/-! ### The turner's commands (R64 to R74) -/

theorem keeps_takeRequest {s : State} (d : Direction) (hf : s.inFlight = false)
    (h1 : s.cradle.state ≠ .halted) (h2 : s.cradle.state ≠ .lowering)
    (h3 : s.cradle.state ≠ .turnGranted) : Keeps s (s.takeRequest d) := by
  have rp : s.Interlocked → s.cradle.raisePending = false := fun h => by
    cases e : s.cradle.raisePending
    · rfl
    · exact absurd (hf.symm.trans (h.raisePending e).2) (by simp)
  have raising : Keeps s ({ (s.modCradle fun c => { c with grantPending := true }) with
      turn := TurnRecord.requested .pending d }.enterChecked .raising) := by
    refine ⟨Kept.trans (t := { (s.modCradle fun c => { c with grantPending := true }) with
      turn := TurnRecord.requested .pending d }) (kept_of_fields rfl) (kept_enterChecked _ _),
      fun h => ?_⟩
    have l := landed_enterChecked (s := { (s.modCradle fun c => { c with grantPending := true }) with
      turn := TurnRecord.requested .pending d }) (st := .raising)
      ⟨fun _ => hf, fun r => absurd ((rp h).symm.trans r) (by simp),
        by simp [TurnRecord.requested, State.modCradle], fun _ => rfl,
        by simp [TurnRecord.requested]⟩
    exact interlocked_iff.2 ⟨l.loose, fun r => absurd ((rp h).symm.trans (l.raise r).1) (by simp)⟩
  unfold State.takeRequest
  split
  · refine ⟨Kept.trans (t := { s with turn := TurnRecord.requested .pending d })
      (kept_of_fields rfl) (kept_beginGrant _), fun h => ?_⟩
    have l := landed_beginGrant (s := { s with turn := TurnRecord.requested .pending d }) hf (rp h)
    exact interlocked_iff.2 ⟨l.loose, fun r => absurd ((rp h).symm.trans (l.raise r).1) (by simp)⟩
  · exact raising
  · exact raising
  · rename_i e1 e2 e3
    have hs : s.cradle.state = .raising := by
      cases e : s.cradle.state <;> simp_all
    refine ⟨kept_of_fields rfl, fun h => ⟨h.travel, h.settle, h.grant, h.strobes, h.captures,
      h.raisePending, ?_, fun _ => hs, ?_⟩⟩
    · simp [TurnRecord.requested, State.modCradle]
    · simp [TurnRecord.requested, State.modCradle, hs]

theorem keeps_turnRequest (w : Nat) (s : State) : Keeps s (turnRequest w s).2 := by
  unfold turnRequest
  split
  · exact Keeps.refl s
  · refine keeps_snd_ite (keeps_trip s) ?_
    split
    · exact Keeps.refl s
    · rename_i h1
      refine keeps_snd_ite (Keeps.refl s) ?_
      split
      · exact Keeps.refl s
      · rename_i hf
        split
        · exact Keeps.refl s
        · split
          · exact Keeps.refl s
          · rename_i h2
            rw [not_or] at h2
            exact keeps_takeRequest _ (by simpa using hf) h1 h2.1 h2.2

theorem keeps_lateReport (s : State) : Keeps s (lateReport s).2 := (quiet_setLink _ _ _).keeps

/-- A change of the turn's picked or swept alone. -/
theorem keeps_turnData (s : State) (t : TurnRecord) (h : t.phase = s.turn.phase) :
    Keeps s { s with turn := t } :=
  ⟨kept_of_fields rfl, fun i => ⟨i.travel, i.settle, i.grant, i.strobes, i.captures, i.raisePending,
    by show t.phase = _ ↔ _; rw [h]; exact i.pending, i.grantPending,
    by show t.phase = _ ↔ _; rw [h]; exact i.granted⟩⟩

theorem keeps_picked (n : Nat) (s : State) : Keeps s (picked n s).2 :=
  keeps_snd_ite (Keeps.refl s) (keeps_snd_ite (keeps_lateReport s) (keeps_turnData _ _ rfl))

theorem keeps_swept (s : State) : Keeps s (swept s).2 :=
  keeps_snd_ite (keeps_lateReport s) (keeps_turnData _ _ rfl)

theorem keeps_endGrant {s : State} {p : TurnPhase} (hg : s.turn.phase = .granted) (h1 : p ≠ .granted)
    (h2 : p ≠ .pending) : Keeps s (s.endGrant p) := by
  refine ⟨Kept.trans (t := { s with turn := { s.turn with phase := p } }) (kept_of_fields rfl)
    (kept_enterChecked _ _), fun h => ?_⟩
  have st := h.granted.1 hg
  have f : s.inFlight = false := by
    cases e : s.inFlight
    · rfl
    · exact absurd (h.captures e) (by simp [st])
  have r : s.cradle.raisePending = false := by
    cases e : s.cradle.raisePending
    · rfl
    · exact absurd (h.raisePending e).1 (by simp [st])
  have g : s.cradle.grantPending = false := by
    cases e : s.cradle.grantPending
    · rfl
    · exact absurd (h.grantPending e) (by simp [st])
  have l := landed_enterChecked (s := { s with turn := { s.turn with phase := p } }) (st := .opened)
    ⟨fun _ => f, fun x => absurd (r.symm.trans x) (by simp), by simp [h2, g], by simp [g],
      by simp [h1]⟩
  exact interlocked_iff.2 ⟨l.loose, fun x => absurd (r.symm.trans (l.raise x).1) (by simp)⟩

□ □ □ □

Reproduce every record word for word.

/-! ### The turner's commands (R64 to R74) -/

theorem keeps_takeRequest {s : State} (d : Direction) (hf : s.inFlight = false)
    (h1 : s.cradle.state ≠ .halted) (h2 : s.cradle.state ≠ .lowering)
    (h3 : s.cradle.state ≠ .turnGranted) : Keeps s (s.takeRequest d) := by
  have rp : s.Interlocked → s.cradle.raisePending = false := fun h => by
    cases e : s.cradle.raisePending
    · rfl
    · exact absurd (hf.symm.trans (h.raisePending e).2) (by simp)
  have raising : Keeps s ({ (s.modCradle fun c => { c with grantPending := true }) with
      turn := TurnRecord.requested .pending d }.enterChecked .raising) := by
    refine ⟨Kept.trans (t := { (s.modCradle fun c => { c with grantPending := true }) with
      turn := TurnRecord.requested .pending d }) (kept_of_fields rfl) (kept_enterChecked _ _),
      fun h => ?_⟩
    have l := landed_enterChecked (s := { (s.modCradle fun c => { c with grantPending := true }) with
      turn := TurnRecord.requested .pending d }) (st := .raising)
      ⟨fun _ => hf, fun r => absurd ((rp h).symm.trans r) (by simp),
        by simp [TurnRecord.requested, State.modCradle], fun _ => rfl,
        by simp [TurnRecord.requested]⟩
    exact interlocked_iff.2 ⟨l.loose, fun r => absurd ((rp h).symm.trans (l.raise r).1) (by simp)⟩
  unfold State.takeRequest
  split
  · refine ⟨Kept.trans (t := { s with turn := TurnRecord.requested .pending d })
      (kept_of_fields rfl) (kept_beginGrant _), fun h => ?_⟩
    have l := landed_beginGrant (s := { s with turn := TurnRecord.requested .pending d }) hf (rp h)
    exact interlocked_iff.2 ⟨l.loose, fun r => absurd ((rp h).symm.trans (l.raise r).1) (by simp)⟩
  · exact raising
  · exact raising
  · rename_i e1 e2 e3
    have hs : s.cradle.state = .raising := by
      cases e : s.cradle.state <;> simp_all
    refine ⟨kept_of_fields rfl, fun h => ⟨h.travel, h.settle, h.grant, h.strobes, h.captures,
      h.raisePending, ?_, fun _ => hs, ?_⟩⟩
    · simp [TurnRecord.requested, State.modCradle]
    · simp [TurnRecord.requested, State.modCradle, hs]

theorem keeps_turnRequest (w : Nat) (s : State) : Keeps s (turnRequest w s).2 := by
  unfold turnRequest
  split
  · exact Keeps.refl s
  · refine keeps_snd_ite (keeps_trip s) ?_
    split
    · exact Keeps.refl s
    · rename_i h1
      refine keeps_snd_ite (Keeps.refl s) ?_
      split
      · exact Keeps.refl s
      · rename_i hf
        split
        · exact Keeps.refl s
        · split
          · exact Keeps.refl s
          · rename_i h2
            rw [not_or] at h2
            exact keeps_takeRequest _ (by simpa using hf) h1 h2.1 h2.2

theorem keeps_lateReport (s : State) : Keeps s (lateReport s).2 := (quiet_setLink _ _ _).keeps

/-- A change of the turn's picked or swept alone. -/
theorem keeps_turnData (s : State) (t : TurnRecord) (h : t.phase = s.turn.phase) :
    Keeps s { s with turn := t } :=
  ⟨kept_of_fields rfl, fun i => ⟨i.travel, i.settle, i.grant, i.strobes, i.captures, i.raisePending,
    by show t.phase = _ ↔ _; rw [h]; exact i.pending, i.grantPending,
    by show t.phase = _ ↔ _; rw [h]; exact i.granted⟩⟩

theorem keeps_picked (n : Nat) (s : State) : Keeps s (picked n s).2 :=
  keeps_snd_ite (Keeps.refl s) (keeps_snd_ite (keeps_lateReport s) (keeps_turnData _ _ rfl))

theorem keeps_swept (s : State) : Keeps s (swept s).2 :=
  keeps_snd_ite (keeps_lateReport s) (keeps_turnData _ _ rfl)

theorem keeps_endGrant {s : State} {p : TurnPhase} (hg : s.turn.phase = .granted) (h1 : p ≠ .granted)
    (h2 : p ≠ .pending) : Keeps s (s.endGrant p) := by
  refine ⟨Kept.trans (t := { s with turn := { s.turn with phase := p } }) (kept_of_fields rfl)
    (kept_enterChecked _ _), fun h => ?_⟩
  have st := h.granted.1 hg
  have f : s.inFlight = false := by
    cases e : s.inFlight
    · rfl
    · exact absurd (h.captures e) (by simp [st])
  have r : s.cradle.raisePending = false := by
    cases e : s.cradle.raisePending
    · rfl
    · exact absurd (h.raisePending e).1 (by simp [st])
  have g : s.cradle.grantPending = false := by
    cases e : s.cradle.grantPending
    · rfl
    · exact absurd (h.grantPending e) (by simp [st])
  have l := landed_enterChecked (s := { s with turn := { s.turn with phase := p } }) (st := .opened)
    ⟨fun _ => f, fun x => absurd (r.symm.trans x) (by simp), by simp [h2, g], by simp [g],
      by simp [h1]⟩
  exact interlocked_iff.2 ⟨l.loose, fun x => absurd (r.symm.trans (l.raise x).1) (by simp)⟩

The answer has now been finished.